__PROBLEM STATEMENT__
Among the records that follow, set down only the lines from the one containing "r.found = true ∧" to the one containing "(R139, R140). -/", both included, exactly.

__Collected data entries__
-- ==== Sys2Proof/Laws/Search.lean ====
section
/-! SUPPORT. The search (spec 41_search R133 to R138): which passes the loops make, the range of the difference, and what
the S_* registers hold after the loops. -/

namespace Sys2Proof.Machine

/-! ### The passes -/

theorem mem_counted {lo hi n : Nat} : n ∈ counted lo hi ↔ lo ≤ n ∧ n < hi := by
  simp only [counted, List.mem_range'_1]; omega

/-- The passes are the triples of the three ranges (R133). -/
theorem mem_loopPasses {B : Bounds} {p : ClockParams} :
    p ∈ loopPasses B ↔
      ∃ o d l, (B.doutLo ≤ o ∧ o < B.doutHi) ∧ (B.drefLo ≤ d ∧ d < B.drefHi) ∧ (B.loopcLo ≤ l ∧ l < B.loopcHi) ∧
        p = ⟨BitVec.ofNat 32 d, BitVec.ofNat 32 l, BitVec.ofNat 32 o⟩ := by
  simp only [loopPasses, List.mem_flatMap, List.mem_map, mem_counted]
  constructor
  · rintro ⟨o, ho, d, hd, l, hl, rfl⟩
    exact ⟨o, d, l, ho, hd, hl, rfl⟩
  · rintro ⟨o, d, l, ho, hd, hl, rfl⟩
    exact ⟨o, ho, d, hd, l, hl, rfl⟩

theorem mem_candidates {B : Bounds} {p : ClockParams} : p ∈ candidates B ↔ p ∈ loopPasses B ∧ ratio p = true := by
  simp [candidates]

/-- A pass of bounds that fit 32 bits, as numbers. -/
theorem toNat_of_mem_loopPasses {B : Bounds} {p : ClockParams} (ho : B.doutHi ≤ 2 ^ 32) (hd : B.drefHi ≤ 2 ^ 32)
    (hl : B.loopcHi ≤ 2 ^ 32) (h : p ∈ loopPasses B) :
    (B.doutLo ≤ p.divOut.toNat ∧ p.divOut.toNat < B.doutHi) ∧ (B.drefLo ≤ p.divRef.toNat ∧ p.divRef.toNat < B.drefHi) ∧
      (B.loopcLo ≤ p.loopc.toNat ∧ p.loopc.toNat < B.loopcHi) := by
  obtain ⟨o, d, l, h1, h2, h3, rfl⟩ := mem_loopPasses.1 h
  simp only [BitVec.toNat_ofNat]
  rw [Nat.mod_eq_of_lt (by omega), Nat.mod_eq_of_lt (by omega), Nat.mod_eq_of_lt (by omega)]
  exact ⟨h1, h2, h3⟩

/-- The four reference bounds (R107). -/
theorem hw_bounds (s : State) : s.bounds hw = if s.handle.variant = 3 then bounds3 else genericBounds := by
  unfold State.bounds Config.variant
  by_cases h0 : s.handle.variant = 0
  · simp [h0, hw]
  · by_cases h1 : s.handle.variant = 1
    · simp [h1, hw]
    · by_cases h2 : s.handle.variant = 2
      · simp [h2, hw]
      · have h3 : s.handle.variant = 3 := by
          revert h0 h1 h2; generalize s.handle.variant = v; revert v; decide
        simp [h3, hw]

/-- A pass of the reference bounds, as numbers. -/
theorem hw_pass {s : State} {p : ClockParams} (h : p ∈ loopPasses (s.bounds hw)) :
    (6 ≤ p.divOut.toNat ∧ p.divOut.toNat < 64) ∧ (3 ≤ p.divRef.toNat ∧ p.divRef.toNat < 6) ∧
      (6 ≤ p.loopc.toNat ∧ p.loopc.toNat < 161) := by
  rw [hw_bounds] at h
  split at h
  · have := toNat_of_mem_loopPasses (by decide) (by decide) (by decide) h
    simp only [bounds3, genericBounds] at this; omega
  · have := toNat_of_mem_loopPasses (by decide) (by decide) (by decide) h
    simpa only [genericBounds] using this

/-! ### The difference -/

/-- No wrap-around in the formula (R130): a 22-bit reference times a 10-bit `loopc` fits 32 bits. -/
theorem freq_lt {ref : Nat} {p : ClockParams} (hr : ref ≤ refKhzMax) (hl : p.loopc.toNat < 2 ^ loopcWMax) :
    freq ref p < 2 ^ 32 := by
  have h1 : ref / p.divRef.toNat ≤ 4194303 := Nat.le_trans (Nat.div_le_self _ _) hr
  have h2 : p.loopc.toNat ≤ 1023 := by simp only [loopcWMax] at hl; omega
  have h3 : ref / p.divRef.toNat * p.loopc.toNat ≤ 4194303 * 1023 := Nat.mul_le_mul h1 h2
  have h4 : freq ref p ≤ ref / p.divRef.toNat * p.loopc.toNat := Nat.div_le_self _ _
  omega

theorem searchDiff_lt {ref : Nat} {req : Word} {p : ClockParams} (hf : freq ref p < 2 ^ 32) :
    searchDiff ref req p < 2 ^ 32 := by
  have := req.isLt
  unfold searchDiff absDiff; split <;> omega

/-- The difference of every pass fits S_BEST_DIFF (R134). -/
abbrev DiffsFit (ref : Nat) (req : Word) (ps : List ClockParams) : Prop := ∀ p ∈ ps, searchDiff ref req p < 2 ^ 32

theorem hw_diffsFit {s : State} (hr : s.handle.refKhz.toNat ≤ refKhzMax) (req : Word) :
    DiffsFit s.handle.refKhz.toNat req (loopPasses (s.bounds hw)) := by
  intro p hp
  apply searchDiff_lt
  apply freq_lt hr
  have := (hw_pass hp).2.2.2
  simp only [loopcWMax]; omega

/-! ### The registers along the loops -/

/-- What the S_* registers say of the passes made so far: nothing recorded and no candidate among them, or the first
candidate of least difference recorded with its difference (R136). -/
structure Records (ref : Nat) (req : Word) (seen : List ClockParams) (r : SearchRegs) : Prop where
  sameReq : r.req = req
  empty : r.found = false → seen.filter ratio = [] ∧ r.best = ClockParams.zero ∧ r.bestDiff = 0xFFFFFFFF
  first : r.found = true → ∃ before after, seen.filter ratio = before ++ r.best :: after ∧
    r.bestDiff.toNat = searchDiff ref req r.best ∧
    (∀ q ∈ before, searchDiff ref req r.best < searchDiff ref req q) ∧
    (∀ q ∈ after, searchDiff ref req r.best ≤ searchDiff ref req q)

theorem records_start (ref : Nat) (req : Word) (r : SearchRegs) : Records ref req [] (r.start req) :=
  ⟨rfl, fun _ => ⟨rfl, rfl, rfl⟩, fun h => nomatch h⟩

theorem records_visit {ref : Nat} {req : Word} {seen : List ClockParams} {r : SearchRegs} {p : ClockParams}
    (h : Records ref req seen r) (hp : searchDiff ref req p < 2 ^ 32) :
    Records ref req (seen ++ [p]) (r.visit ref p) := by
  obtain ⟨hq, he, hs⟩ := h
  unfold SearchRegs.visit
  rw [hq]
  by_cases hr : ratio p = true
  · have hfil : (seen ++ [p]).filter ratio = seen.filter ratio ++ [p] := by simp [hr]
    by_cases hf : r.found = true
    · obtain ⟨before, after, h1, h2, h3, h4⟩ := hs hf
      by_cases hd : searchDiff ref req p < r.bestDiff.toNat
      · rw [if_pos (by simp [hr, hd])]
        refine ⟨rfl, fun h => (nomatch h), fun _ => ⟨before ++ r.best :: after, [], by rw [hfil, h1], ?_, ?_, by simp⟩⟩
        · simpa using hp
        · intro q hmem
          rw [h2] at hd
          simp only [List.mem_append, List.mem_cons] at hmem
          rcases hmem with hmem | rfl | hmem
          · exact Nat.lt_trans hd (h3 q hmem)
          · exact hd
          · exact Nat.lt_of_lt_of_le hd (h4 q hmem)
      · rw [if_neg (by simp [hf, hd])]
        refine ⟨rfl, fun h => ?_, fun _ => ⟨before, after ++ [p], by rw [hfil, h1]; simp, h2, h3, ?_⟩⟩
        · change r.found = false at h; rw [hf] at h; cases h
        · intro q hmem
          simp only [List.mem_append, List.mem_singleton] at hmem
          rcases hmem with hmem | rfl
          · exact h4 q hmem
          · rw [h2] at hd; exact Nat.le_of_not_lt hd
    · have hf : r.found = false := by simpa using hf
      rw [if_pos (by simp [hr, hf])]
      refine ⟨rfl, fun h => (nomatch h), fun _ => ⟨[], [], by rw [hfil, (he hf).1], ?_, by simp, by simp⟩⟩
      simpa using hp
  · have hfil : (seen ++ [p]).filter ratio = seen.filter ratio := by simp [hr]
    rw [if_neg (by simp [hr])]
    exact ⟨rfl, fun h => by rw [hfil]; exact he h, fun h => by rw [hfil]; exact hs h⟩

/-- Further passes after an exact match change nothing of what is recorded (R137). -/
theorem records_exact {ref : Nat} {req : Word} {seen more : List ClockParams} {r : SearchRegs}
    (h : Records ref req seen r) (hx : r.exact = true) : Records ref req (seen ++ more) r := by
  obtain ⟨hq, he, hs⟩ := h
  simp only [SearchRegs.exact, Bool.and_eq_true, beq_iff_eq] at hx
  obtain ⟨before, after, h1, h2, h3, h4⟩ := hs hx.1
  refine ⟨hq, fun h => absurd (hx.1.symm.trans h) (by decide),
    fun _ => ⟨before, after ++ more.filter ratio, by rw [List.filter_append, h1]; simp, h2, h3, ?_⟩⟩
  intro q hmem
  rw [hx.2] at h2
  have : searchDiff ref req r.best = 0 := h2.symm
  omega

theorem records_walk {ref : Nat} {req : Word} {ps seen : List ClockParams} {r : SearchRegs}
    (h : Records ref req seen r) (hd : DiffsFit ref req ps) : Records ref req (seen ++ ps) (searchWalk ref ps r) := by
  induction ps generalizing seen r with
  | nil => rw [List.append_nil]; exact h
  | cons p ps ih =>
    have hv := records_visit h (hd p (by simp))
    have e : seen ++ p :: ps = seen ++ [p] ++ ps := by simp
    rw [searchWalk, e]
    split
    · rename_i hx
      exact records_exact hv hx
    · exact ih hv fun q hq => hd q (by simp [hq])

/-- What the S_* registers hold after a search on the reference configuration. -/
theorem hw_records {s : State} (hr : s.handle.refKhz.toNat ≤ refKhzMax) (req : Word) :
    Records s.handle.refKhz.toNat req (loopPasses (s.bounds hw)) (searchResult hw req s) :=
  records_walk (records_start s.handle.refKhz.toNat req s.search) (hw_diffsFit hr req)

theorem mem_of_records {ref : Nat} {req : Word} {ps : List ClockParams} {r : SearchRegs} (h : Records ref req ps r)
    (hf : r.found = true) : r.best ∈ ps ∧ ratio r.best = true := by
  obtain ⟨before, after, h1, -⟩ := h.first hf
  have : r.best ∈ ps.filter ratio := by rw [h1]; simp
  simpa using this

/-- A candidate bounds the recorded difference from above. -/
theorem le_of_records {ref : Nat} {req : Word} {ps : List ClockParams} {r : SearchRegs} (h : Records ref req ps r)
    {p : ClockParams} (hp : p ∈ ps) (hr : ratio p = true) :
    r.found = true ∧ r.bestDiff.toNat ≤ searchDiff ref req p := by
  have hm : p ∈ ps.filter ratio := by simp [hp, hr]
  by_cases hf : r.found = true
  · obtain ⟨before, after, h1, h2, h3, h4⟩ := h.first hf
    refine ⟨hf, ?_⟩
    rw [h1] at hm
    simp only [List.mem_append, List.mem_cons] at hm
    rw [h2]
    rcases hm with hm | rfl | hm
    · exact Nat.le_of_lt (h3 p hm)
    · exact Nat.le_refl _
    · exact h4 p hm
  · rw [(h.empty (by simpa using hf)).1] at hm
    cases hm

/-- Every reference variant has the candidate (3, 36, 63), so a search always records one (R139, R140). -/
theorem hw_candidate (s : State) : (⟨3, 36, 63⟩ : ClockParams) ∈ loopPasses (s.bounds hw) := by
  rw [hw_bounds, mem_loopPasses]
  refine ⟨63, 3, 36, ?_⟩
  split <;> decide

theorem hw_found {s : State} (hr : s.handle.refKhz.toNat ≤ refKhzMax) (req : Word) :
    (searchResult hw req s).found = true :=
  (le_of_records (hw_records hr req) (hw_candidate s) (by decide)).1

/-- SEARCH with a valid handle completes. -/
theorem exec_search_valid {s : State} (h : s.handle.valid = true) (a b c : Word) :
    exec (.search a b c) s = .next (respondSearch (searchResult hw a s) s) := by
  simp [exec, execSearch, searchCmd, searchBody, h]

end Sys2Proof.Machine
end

__RESPONSE AREA__
    r.found = true ∧ r.bestDiff.toNat ≤ searchDiff ref req p := by
  have hm : p ∈ ps.filter ratio := by simp [hp, hr]
  by_cases hf : r.found = true
  · obtain ⟨before, after, h1, h2, h3, h4⟩ := h.first hf
    refine ⟨hf, ?_⟩
    rw [h1] at hm
    simp only [List.mem_append, List.mem_cons] at hm
    rw [h2]
    rcases hm with hm | rfl | hm
    · exact Nat.le_of_lt (h3 p hm)
    · exact Nat.le_refl _
    · exact h4 p hm
  · rw [(h.empty (by simpa using hf)).1] at hm
    cases hm

/-- Every reference variant has the candidate (3, 36, 63), so a search always records one (R139, R140). -/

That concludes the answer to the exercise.